> [Requirement]
Copy out each line of the data that holds the string "whose".

> [Records provided]

↓↓↓

/-! HUART. -/

/-- COBS encoding (R72): groups of up to 254 non-zero bytes. -/
def cobsEncode : Nat → List Byte → List Byte
  | 0, _ => []
  | fuel + 1, bs =>
    let run := (bs.takeWhile (· ≠ 0)).take 254
    let rest := bs.drop run.length
    let head := BitVec.ofNat 8 (run.length + 1) :: run
    match rest with
    | [] => head
    | b :: rest' => if run.length = 254 ∧ b ≠ 0 then head ++ cobsEncode fuel rest else head ++ cobsEncode fuel rest'

/-- A HUART frame after decoding (R72). -/
structure UFrame where
  type : Nat
  seq : Nat
  addr : Nat
  len : Nat
  data : List Byte
  deriving DecidableEq, Repr

/-- Decode and check a HUART frame (R72): COBS, CRC and length. A frame whose TYPE is neither 1 nor 2, or whose data does
not match TYPE and LEN, is discarded and counted with them: R72 names no such frame (DESIGN CHOICE, log entry 143). -/
def uartFrame (raw : List Byte) : Option UFrame :=
  match cobsDecode (raw.length + 1) raw with
  | none => none
  | some bs =>
    let body := bs.take (bs.length - 4)
    let f : UFrame := ⟨fieldAt bs 0 1, fieldAt bs 1 1, fieldAt bs 2 3, fieldAt bs 5 2, body.drop 7⟩
    if bs.length < 11 ∨ leNat (bs.drop (bs.length - 4)) ≠ (crc32 body).toNat then none
    else if f.len % 4 ≠ 0 ∨ 1024 < f.len ∨ f.len = 0 then none
    else if (f.type = 1 ∧ f.data = []) ∨ (f.type = 2 ∧ f.data.length = f.len) then some f else none

/-- A HUART reply on the line (R72): echo, RESULT, data, CRC; COBS and delimiter. -/
def uartReply (f : UFrame) (result : Nat) (data : List Byte) : List Byte :=
  let body := leBytes 1 (f.type + 0x80) ++ leBytes 1 f.seq ++ leBytes 3 f.addr ++ leBytes 2 f.len ++
    leBytes 1 result ++ data
  let all := body ++ leBytes 4 (crc32 body).toNat
  cobsEncode (all.length + 1) all ++ [0]

/-- A frame with a COBS, CRC or length error is discarded and counted (R72, R451). -/
def uartBad (d : Dev) : Dev :=
  ({ d with win := { d.win with frameErrors := d.win.frameErrors + 1 } }).onPort .huart fun r =>
    portCount false { r with out := [] }

/-- A HUART frame is answered (R72, R73): a good transaction. -/
def uartAnswer (f : UFrame) (result : Nat) (data : List Byte) (d : Dev) : Dev :=
  d.onPort .huart fun r => portCount true { r with result := result, out := uartReply f result data }

/-- A HUART read (R72, R73). -/
def uartRead (f : UFrame) (d : Dev) : Dev :=
  if accessOk f.addr (f.len / 4) then
    let data := readWords d (f.addr % 0x10000) (f.len / 4)
    uartAnswer f 0 data d
  else uartAnswer f Res.badParam [] d

/-- A HUART write (R73): a repeated SEQ is acknowledged again with its RESULT and not performed. -/
def uartWrite (f : UFrame) (lost : List Nat) (d : Dev) : Dev :=
  match d.win.huart.lastSeq with
  | some (q, res) =>
    if q = f.seq then uartAnswer f res [] d
    else uartWriteNew f lost d
  | none => uartWriteNew f lost d
where
  /-- A write with a new SEQ. -/
  uartWriteNew (f : UFrame) (lost : List Nat) (d : Dev) : Dev :=
    if !writeOk d f.addr (f.len / 4) then uartAnswer f Res.badParam [] d
    else
      let hit := lost.any fun k => decide (k < f.len / 4)
      let d := portWords .huart (f.addr / 0x10000) (f.addr % 0x10000) lost 0 f.data d
      let res := if hit then Res.collision else 0
      let d := (uartAnswer f res [] d).onPort .huart fun r => { r with lastSeq := some (f.seq, res) }
      if hit then countCollision .huart d else d

/-- One HUART frame from the line (R72, R73): BUSY under TEST_PORT_BUSY. -/
def uartEff (raw : List Byte) (lost : List Nat) (d : Dev) : Dev :=
  match uartFrame raw with
  | none => uartBad d
  | some f =>
    let busy := portRefuses .huart d
    let d := d.onPort .huart fun r => { r with count := r.count + 1 }
    if busy then d.onPort .huart fun r => { r with result := Res.busy, out := uartReply f Res.busy [] }
    else if f.type = 1 then uartRead f d else uartWrite f lost d

/-- HUART_READ (R72). -/
def execHuartRead (raw : List Byte) (s : State) : Out :=
  devStep s (Dev.when (portServes .huart s) (uartEff raw []))

/-- HUART_WRITE (R73). -/
def execHuartWrite (raw : List Byte) (lost : List Nat) (s : State) : Out :=
  devStep s (Dev.when (portServes .huart s) (uartEff raw lost))

/-- HUART_BAD_FRAME (R72): what the frame decodes to decides. -/
def execHuartBadFrame (raw : List Byte) (s : State) : Out :=
  devStep s (Dev.when (portServes .huart s) (uartEff raw []))

/-- HUART_GAP_TIMEOUT (R451): the partial frame is discarded as a framing error. -/
def execHuartGapTimeout (s : State) : Out := devStep s (Dev.when (portServes .huart s) uartBad)

/-! Rows of one word. -/

/-- What a port tells the host of a write of one word (R71, R73, R77): the flags of the HSPI status byte, or the RESULT of
the HUART reply. -/
def wordTold (p : Port) (res : Nat) (d : Dev) : Dev :=
  match p with
  | .hspi => d.onPort .hspi fun r => portCount true { r with
      range := decide (res = Res.badParam), collision := decide (res = Res.collision) }
  | .huart => d.onPort .huart fun r => portCount true { r with result := res }

/-- A write of one word begins on a port (R71). -/
def wordBegin (s : State) (p : Port) (d : Dev) : Dev :=
  match p with
  | .hspi => hspiBegin s d
  | .huart => d.onPort .huart fun r => { r with count := r.count + 1 }

/-- One word written by a port outside a longer transaction: the range check, a lost race, or the word (R77, R473); BUSY
under TEST_PORT_BUSY (R464). -/
def wordRow (s : State) (p : Port) (kind a : Nat) (v : Word) (lost : Bool) (d : Dev) : Dev :=
  let busy := portRefuses p d
  let d := wordBegin s p d
  if busy then d.onPort p fun r => { r with busy := decide (p = .hspi), result := if p = .huart then Res.busy else r.result }
  else if !writeOk d (kind * 0x10000 + a) 1 ∨ 0x10000 ≤ a then wordTold p Res.badParam d
  else if lost then countCollision p (wordTold p Res.collision d)
  else wordTold p 0 (portWord p kind a v d)

/-- ALIAS_BIT_SET (R76). -/
def execAliasBitSet (p : Port) (addr : Nat) (mask : Word) (lost : Bool) (s : State) : Out :=
  devStep s (Dev.when (portServes p s) (wordRow s p 1 addr mask lost))

/-- ALIAS_BIT_CLEAR (R76). -/
def execAliasBitClear (p : Port) (addr : Nat) (mask : Word) (lost : Bool) (s : State) : Out :=
  devStep s (Dev.when (portServes p s) (wordRow s p 2 addr mask lost))

/-- DOORBELL_WRITE (R82): through the bit-set alias. -/
def execDoorbellWrite (p : Port) (mask : Word) (s : State) : Out :=
  devStep s (Dev.when (portServes p s) (wordRow s p 1 0x100 mask false))

/-- SLOT_STATE_WRITE (R82). -/
def execSlotStateWrite (p : Port) (k : Nat) (val : Word) (s : State) : Out :=
  devStep s (Dev.when (portServes p s && decide (k < 16)) (wordRow s p 0 (0x140 + 4 * k) val false))

/-- IRQ_STATUS_CLEAR (R99). -/
def execIrqStatusClear (p : Port) (val : Word) (s : State) : Out :=
  devStep s (Dev.when (portServes p s) (wordRow s p 0 0x200 val false))

/-- IRQ_ENABLE_WRITE (R99): bits 3 and 7 read 1. -/
def execIrqEnableWrite (p : Port) (val : Word) (s : State) : Out :=
  devStep s (Dev.when (portServes p s) (wordRow s p 0 0x204 val false))

/-- HEARTBEAT_WRITE (R101). -/
def execHeartbeatWrite (p : Port) (val : Word) (s : State) : Out :=
  devStep s (Dev.when (portServes p s) (wordRow s p 0 0x108 val false))

/-- EVENT_READ_INDEX_WRITE (R95). -/
def execEventReadIndexWrite (p : Port) (val : Word) (s : State) : Out :=
  devStep s (Dev.when (portServes p s) (wordRow s p 0 0x10C val false))

/-- WINDOW_WORD_WRITE (R67). -/
def execWindowWordWrite (p : Port) (addr : Nat) (val : Word) (s : State) : Out :=
  devStep s (Dev.when (portServes p s) (wordRow s p 0 addr val false))

/-! Host presence and ports. -/

/-- HOST_LOST is due (R101): no change for HOST_BEAT_MISS periods of HOST_BEAT. -/
def hostLostDue (d : Dev) : Bool := d.win.hostPresent && decide (d.nat Param.HOST_BEAT_MISS ≤ d.win.beatMissed)

/-- HOST_LOST (R101, R262, R328). -/
def hostLostEff (n : Nat) (d : Dev) : Dev :=
  hostLostRules n (({ d with win := { d.win with hostPresent := false, lostFrame := n } }).raise Src.host
    Event.HOST_LOST (leBytes 8 n))

/-- HOST_LOST. -/
def execHostLost (s : State) : Out :=
  devStep s fun d => d.when (s.clk.running && hostLostDue d) (hostLostEff s.clk.frame)

/-- The code of a port in events. -/
def portCode : Port → Nat
  | .hspi => 0
  | .huart => 1

/-- PORT_FAILED (R101): sixteen consecutive failed transactions. -/
def execPortFailed (p : Port) (s : State) : Out :=
  devStep s fun d => d.when (!(d.win.port p).failed && decide (16 ≤ (d.win.port p).bad)) fun d =>
    ((d.onPort p fun r => { r with failed := true }).raise Src.host Event.PORT_FAILED
      (leBytes 1 (portCode p))).irq 0x100#9

/-- PORT_RESTORED (R101): sixteen consecutive good ones. -/
def execPortRestored (p : Port) (s : State) : Out :=
  devStep s fun d => d.when ((d.win.port p).failed && decide (16 ≤ (d.win.port p).good)) fun d =>
    ((d.onPort p fun r => { r with failed := false }).raise Src.host Event.PORT_RESTORED
      (leBytes 1 (portCode p))).irq 0x100#9

/-! The stream and the release. -/

/-- The stream ring is full (R95). -/
def ringFull (w : Win) : Bool := decide ((w.writeIndex + 1) % 256 = w.readIndex % 256)

/-- An entry is written to the ring (R95). -/
def ringWrite (e : LogEntry) (w : Win) : Win :=
  { w with
    mem := Mem.writeBytes w.mem (0xC000 + 32 * (w.writeIndex % 256)) (entryBytes e)
    writeIndex := (w.writeIndex + 1) % 256, irqStatus := w.irqStatus ||| 0b100#9
    pub := { w.pub with newestSeq := e.seq } }

/-- STREAM_OVERRUN is due (R96): entries were omitted and space has returned. -/
def overrunDue (d : Dev) : Bool := decide (0 < d.win.omitted) && !ringFull d.win

/-- The entry of STREAM_OVERRUN (R96): the number omitted and the first SEQ. -/
def overrunEntry (n : Nat) (d : Dev) : LogEntry :=
  ⟨d.log.nextSeq, n, d.tar.rtc, Event.STREAM_OVERRUN, Src.host, leadCode d.lanes.acting, false, false, false,
    leBytes 4 d.win.omitted ++ leBytes 4 d.win.omittedFirst⟩

/-- STREAM_OVERRUN is logged, and waits before every other entry for the release (R85, R96, R99). -/
def overrunEff (n : Nat) (d : Dev) : Dev :=
  let e := overrunEntry n d
  { d with
    log := { d.log with nextSeq := d.log.nextSeq + 1, general := lastN 4096 (d.log.general ++ [e]) }
    win := { d.win with stream := e :: d.win.stream, omitted := 0 } }

/-- STREAM_OVERRUN found due by the release itself (R96): logged and written first. -/
def overrunNow (n : Nat) (d : Dev) : Dev :=
  let e := overrunEntry n d
  { d with
    log := { d.log with nextSeq := d.log.nextSeq + 1, general := lastN 4096 (d.log.general ++ [e]) }
    win := { ringWrite e d.win with omitted := 0 } }

/-- STREAM_OVERRUN. -/
def execStreamOverrun (s : State) : Out := devStep s fun d => d.when (overrunDue d) (overrunEff s.clk.frame)

/-- One entry enters the stream, or is omitted and counted (R96). -/
def streamEntry (n : Nat) (d : Dev) (e : LogEntry) : Dev :=
  let d := d.when (overrunDue d) (overrunNow n)
  if ringFull d.win then
    { d with win := { d.win with
        eventLost := d.win.eventLost + 1, streamLost := d.win.streamLost + 1
        omittedFirst := if d.win.omitted = 0 then e.seq else d.win.omittedFirst
        omitted := d.win.omitted + 1, irqStatus := d.win.irqStatus ||| 0b1000000#9 } }
  else { d with win := ringWrite e d.win }

/-- The slots that the release makes DONE (R85): their responses, states and interrupt. -/
def releaseSlot (w : Win) (x : Nat × Journal × Nat) (n : Nat) : Win :=
  let sl := nth {} w.slots x.1
  { w with
    mem := Mem.writeBytes w.mem (0x1000 + 0x800 * x.1 + 0x400) x.2.1.response
    slots := w.slots.set x.1 { sl with st := .done, huart := sl.rungBy }
    doneWord := w.doneWord ||| (1#16 <<< x.1)
    irqStatus := if x.2.1.quiet then w.irqStatus else w.irqStatus ||| 1#9
    framesMax := max w.framesMax (min 255 (n - sl.foundAt)) }

/-- A slot whose response is still held shows TAKEN (R81, R464). -/
def takenSlot (w : Win) (x : Nat × Journal × Nat) : Win :=
  let sl := nth {} w.slots x.1
  { w with slots := w.slots.set x.1 { sl with st := .taken, huart := sl.rungBy } }

/-- The release at the tick of frame n (R85, R91, R474): the shadow of the frame before, if its delta carries the marker;
without it only interrupt bits of frame work stay, for the new lead's first release. Responses held by
TEST_MBOX_DELAY wait (R464). -/
def release (n : Nat) (d : Dev) : Dev :=
  let sh := d.win.shadow
  if sh.marker then
    let w := d.win
    let (now, later) := sh.done.partition fun x => decide (x.2.2 ≤ n)
    let w := now.foldl (fun w x => releaseSlot w x n) w
    let w := later.foldl takenSlot w
    let w := { w with
      doorbell := w.doorbell &&& ~~~ sh.bellClear
      irqStatus := w.irqStatus ||| sh.irqSet
      mem := sh.writes.foldl (fun m (x : Nat × List Byte) => Mem.writeBytes m x.1 x.2) w.mem
      snapHeld := (w.snapHeld ||| sh.snapHeld) &&& ~~~ sh.snapFree
      pub := { w.pub with jobs := jobTable d, bulk := bulkWord d }
      shadow := { done := later } }
    w.stream.foldl (streamEntry n) { d with win := { w with stream := [] } }
  else
    { d with win := { d.win with shadow := { done := sh.done.filter (fun x => decide (n < x.2.2)), irqSet := sh.irqSet } } }

/-- The copy of the host half at 0 to 2 µs (R97): the sequence word even and stable; fresh when it differs (R261). -/
def stageCopy (n : Nat) (stable : Bool) (d : Dev) : Dev :=
  let seq := leNat (Mem.readBytes d.win.mem 0xE800 4)
  if stable ∧ seq % 2 = 0 then
    let fresh := decide (seq ≠ d.win.stageSeq)
    { d with win := { d.win with
        stage := Mem.readBytes d.win.mem 0xE800 64, stageSeq := seq, stageFresh := fresh
        stageFreshFrame := if fresh then n else d.win.stageFreshFrame } }
  else { d with win := { d.win with stageMisses := d.win.stageMisses + 1, stageFresh := false } }

/-- The sequence word of the lead half rises to the next even value (R97). -/
def stageRaise (d : Dev) : Dev :=
  { d with win := { d.win with
      leadSeq := d.win.leadSeq + 2, mem := Mem.writeBytes d.win.mem 0xE000 (leBytes 4 (d.win.leadSeq + 2)) } }

/-- The identity and status area, and the lead half of the stage exchange, at 43 to 45 µs (R24, R74, R97). -/
def publish (s : State) (d : Dev) : Dev :=
  { d with win := { d.win with
      pub := { d.win.pub with
               frame := s.clk.frame, mode := s.clk.mode, hold := decide (d.pow.st = .hold)
               lead := leadCode d.lanes.token, clockStatus := d.tar.status, causes := d.pow.causes, rtc := d.tar.rtc
               startCount := d.pow.startCount, portStatus := portStatus d }
      leadSeq := d.win.leadSeq + 2
      mem := Mem.writeBytes d.win.mem 0xE000 (leBytes 4 (d.win.leadSeq + 2) ++ leadHalf s (closePending s.clk.frame d)) } }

↑↑↑

> [Output]
/-- Decode and check a HUART frame (R72): COBS, CRC and length. A frame whose TYPE is neither 1 nor 2, or whose data does
/-- A slot whose response is still held shows TAKEN (R81, R464). -/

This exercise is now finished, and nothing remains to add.